Нет, взаправду волос на пятках не было, но ведь вставали же ж!

Лукьяшка это чуял! И про подвалы старался не думать, да только чем больше он не думал, тем больше оно и думалось. Небось глубоки и страшны. Сыро в них, мрачно, и покойники по стеночкам висять. В Лукьяшкином воображении оные покойнички висели ровнехонько да аккуратненько, почти как выходные костюмы в хозяйском шкафу. На иных — о страх! — туфли имелися.

Нечищеные.

— Евдокиюшка, скажи князюшке, чтоб не лез на рожон, поостерегся. А коль слушать не станет, ты его канделябром.

Ручку барышни ведьмак передал Лукьяшке, и тот спешно локоток поставил. А что, выглядела барышня бледною, не то хворая, не то из энтих, которые для пущего романтизму голодом себя морют. Ежели б кто у Лукьяшки спросил, он бы ответствовал, что на бледных барышень хозяин не глядит, впрочем, и на небледных тоже.

У него, хозяина, девки дома бывают, да все больше свойства низкого, из тех, которым в веселых домах место. Эти являются за полночь, а по утрецу отбывают. И нет от того никому беспокойствия.

Небось от хозяйки, когда б вздумалося ведьмаку такую завесть, больше бед вышло бы. Как принялась бы в доме свои порядки порядковать…

В Лукьяшкином взгляде мелькнуло опасеньице. А вдруг да…

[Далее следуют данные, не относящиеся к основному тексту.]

/-! ### The Transfer Controller -/

/-- R161, R68: `consume_byte` is the case that `transfer_state` and `shift_byte` select, and completes. -/
def Obligations.ConsumeByteSelectsByTheSubState : Prop :=
  ∀ s : State, s.life = .live → ∃ (i : Instr) (t : State),
    decode { fmt := .cbyte, word := cbyteWord s.transferState s.shiftByte, beside := .none } = .ok i ∧
    exec .consumeByte s = .next t ∧ exec i s = .next t

/-- R163 (D18, D19): an address byte for an absent device, write or read. That ADDR.WRITE and ADDR.READ, presented by
themselves, act as the two CBYTE cases do is the model's choice (log 10). -/
def Obligations.AbsentAddressIsAbsorbed : Prop :=
  ∀ (s : State) (a : Addr) (r : Bool), ByteSelected .idle (addressByte a r) s → s.registry.has a = false →
    exec (if r then .consumeIdleRd a else .consumeIdleWr a) s =
      .next { s with
        transferState := .invalid, direction := .write, driveRole := .txMaster, reply := .nothing
        history := s.history ++ [.hasDevice a false]
        trace := s.trace ++ [.unaddressedDevice a] } ∧
    exec (if r then .addrRead a else .addrWrite a) s =
      exec (if r then .consumeIdleRd a else .consumeIdleWr a) s

/-- R164 (D17): a write's address byte for a present device; `transaction_start` only if no transaction is open. That
ADDR.WRITE, presented by itself, acts as CONSUME.IDLE.WR does is the model's choice (log 10). -/
def Obligations.WriteAddressOpensTheTransaction : Prop :=
  ∀ (s : State) (a : Addr), ByteSelected .idle (addressByte a false) s → s.registry.has a = true →
    (s.currentAddress = none → exec (.consumeIdleWr a) s =
      .next { s with
        transferState := .receiveAddress, direction := .write, driveRole := .txMaster
        currentAddress := some a, reply := .nothing
        registry := s.registry.afterStart a
        history := s.history ++ [.hasDevice a true, .transactionStart a] }) ∧
    (s.currentAddress ≠ none → exec (.consumeIdleWr a) s =
      .next { s with
        transferState := .receiveAddress, direction := .write, driveRole := .txMaster
        currentAddress := some a, reply := .nothing
        history := s.history ++ [.hasDevice a true] }) ∧
    exec (.addrWrite a) s = exec (.consumeIdleWr a) s

/-- R165, R164 (D17): a read's address byte for a present device; the first byte is fetched at once. That ADDR.READ,
presented by itself, acts as CONSUME.IDLE.RD does is the model's choice (log 10). -/
def Obligations.ReadAddressPrefetchesTheFirstByte : Prop :=
  ∀ (s : State) (a : Addr), ByteSelected .idle (addressByte a true) s → s.registry.has a = true →
    (s.currentAddress = none → exec (.consumeIdleRd a) s =
      .next { s with
        transferState := .sendData, direction := .read, driveRole := .txSlave
        currentAddress := some a, reply := .nothing
        shiftByte := (s.registry.afterStart a).byte a
        registry := (s.registry.afterStart a).afterRead a
        history := s.history ++
          [.hasDevice a true, .transactionStart a, .readByte a ((s.registry.afterStart a).byte a)] }) ∧
    (s.currentAddress ≠ none → exec (.consumeIdleRd a) s =
      .next { s with
        transferState := .sendData, direction := .read, driveRole := .txSlave
        currentAddress := some a, reply := .nothing
        shiftByte := s.registry.byte a
        registry := s.registry.afterRead a
        history := s.history ++ [.hasDevice a true, .readByte a (s.registry.byte a)] }) ∧
    exec (.addrRead a) s = exec (.consumeIdleRd a) s

/-- R166, R167: data bytes of a write go to the registry at the current address, one `write_byte` each. -/
def Obligations.DataBytesAreForwarded : Prop :=
  ∀ (s : State) (a : Addr) (b : Byte), s.currentAddress = some a →
    (ByteSelected .receiveAddress b s → exec (.consumeReceiveAddress b) s =
      .next { s with
        transferState := if s.direction = .read then .sendData else .receiveData
        registry := s.registry.afterWrite a b
        history := s.history ++ [.writeByte a b]
        reply := .nothing }) ∧
    (ByteSelected .receiveData b s → exec (.consumeReceiveData b) s =
      .next { s with
        registry := s.registry.afterWrite a b
        history := s.history ++ [.writeByte a b]
        reply := .nothing })

/-- With no address assigned no data call is made. That a byte fetch makes none is the spec's D22; that a data byte of
a write, which no run meets in this state (R26 I-i), makes none is the model's choice (log 11). -/
def Obligations.WithoutAnAddressNoDataCallIsMade : Prop :=
  ∀ (s : State) (b : Byte), s.currentAddress = none →
    (ByteSelected .receiveAddress b s → exec (.consumeReceiveAddress b) s =
      .next { s with
        transferState := if s.direction = .read then .sendData else .receiveData
        reply := .nothing }) ∧
    (ByteSelected .receiveData b s → exec (.consumeReceiveData b) s = .next { s with reply := .nothing }) ∧
    (Selected .transmitWait true true s → exec .transmitWaitStart s =
      .next { s with bitPosition := 0, clockLevel := true, lastDataLevel := false, reply := .nothing })

/-- R168: a byte in SEND_DATA or INVALID changes no field and makes no call. -/
def Obligations.BytesInSendDataAndInvalidAreDiscarded : Prop :=
  ∀ (s : State) (b : Byte),
    (ByteSelected .sendData b s → exec (.consumeSendData b) s = .next { s with reply := .nothing }) ∧
    (ByteSelected .invalid b s → exec (.consumeInvalid b) s = .next { s with reply := .nothing })

/-- R172 and R175, as commands: `next_byte` fetches at the current address, or does nothing without one (D22), and
`end_transaction` ends an open transaction and restores the idle values, the roles included (D20). -/
def Obligations.NextByteAndEndTransaction : Prop :=
  ∀ s : State, s.life = .live →
    (∀ a, s.currentAddress = some a → exec .nextByte s = .next { fetched a s with reply := .nothing }) ∧
    (s.currentAddress = none → exec .nextByte s = .next { s with reply := .nothing }) ∧
    exec .endTransaction s =
      .next { ended s with decoderState := s.decoderState, reply := .nothing }

/-! ### The registry and the endpoint's own boundary -/

/-- R206 to R209: the registry calls, each recorded with its arguments and result. -/
def Obligations.RegistryCallsAreMadeAndRecorded : Prop :=
  ∀ (s : State) (a : Addr) (b : Byte), s.life = .live →
    exec (.transactionStart a) s =
      .next { s with
        registry := s.registry.afterStart a, history := s.history ++ [.transactionStart a], reply := .nothing } ∧
    exec (.transactionEnd a) s =
      .next { s with
        registry := s.registry.afterEnd a, history := s.history ++ [.transactionEnd a], reply := .nothing } ∧
    exec (.readByte a) s =
      .next { s with
        registry := s.registry.afterRead a
        history := s.history ++ [.readByte a (s.registry.byte a)]
        reply := .byte (s.registry.byte a) } ∧
    exec (.writeByte a b) s =
      .next { s with
        registry := s.registry.afterWrite a b, history := s.history ++ [.writeByte a b], reply := .nothing }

Но нет, на пальчике барышни колечко сидело, плотненько так. Стало быть, мужняя жена. И на этих, которые по-за мужем многое себе позволяют, не похожая. Этих Лукьяшка нутром чуял, каковое разгульное поведение не одобряло. Значится, клиентка, но из особых, которым хозяин уважение изволит проявлять. Иных-то в доме держать не стал бы.

— А вы…

— А у меня дела. — Ведьмак сцепил пальцы и потянулся смачно, так, что косточки хрустнули. — Денька на два…

И в подвалу ушел.

Лукьяшка спустился, чтоб, значится, проверить. Поскребся в дверь, толкнул интересу ради — все ж любопытен был он, хоть и упреждала его матушка, в ведьмаков дом отдавая, что иное любопытствие во вред только, — но дверь оказалась заперта.

Хорошая.

Из дуба мореного, на петлях стальных да полосами железа холодного перекрещенная. Полосы энти Лукьяшка самолично раз в неделю трет-натирает, самое махонькое пятнышко ржавчины счищая, ибо за полосы оные хозяин пуще, чем за серебро, спрашивает.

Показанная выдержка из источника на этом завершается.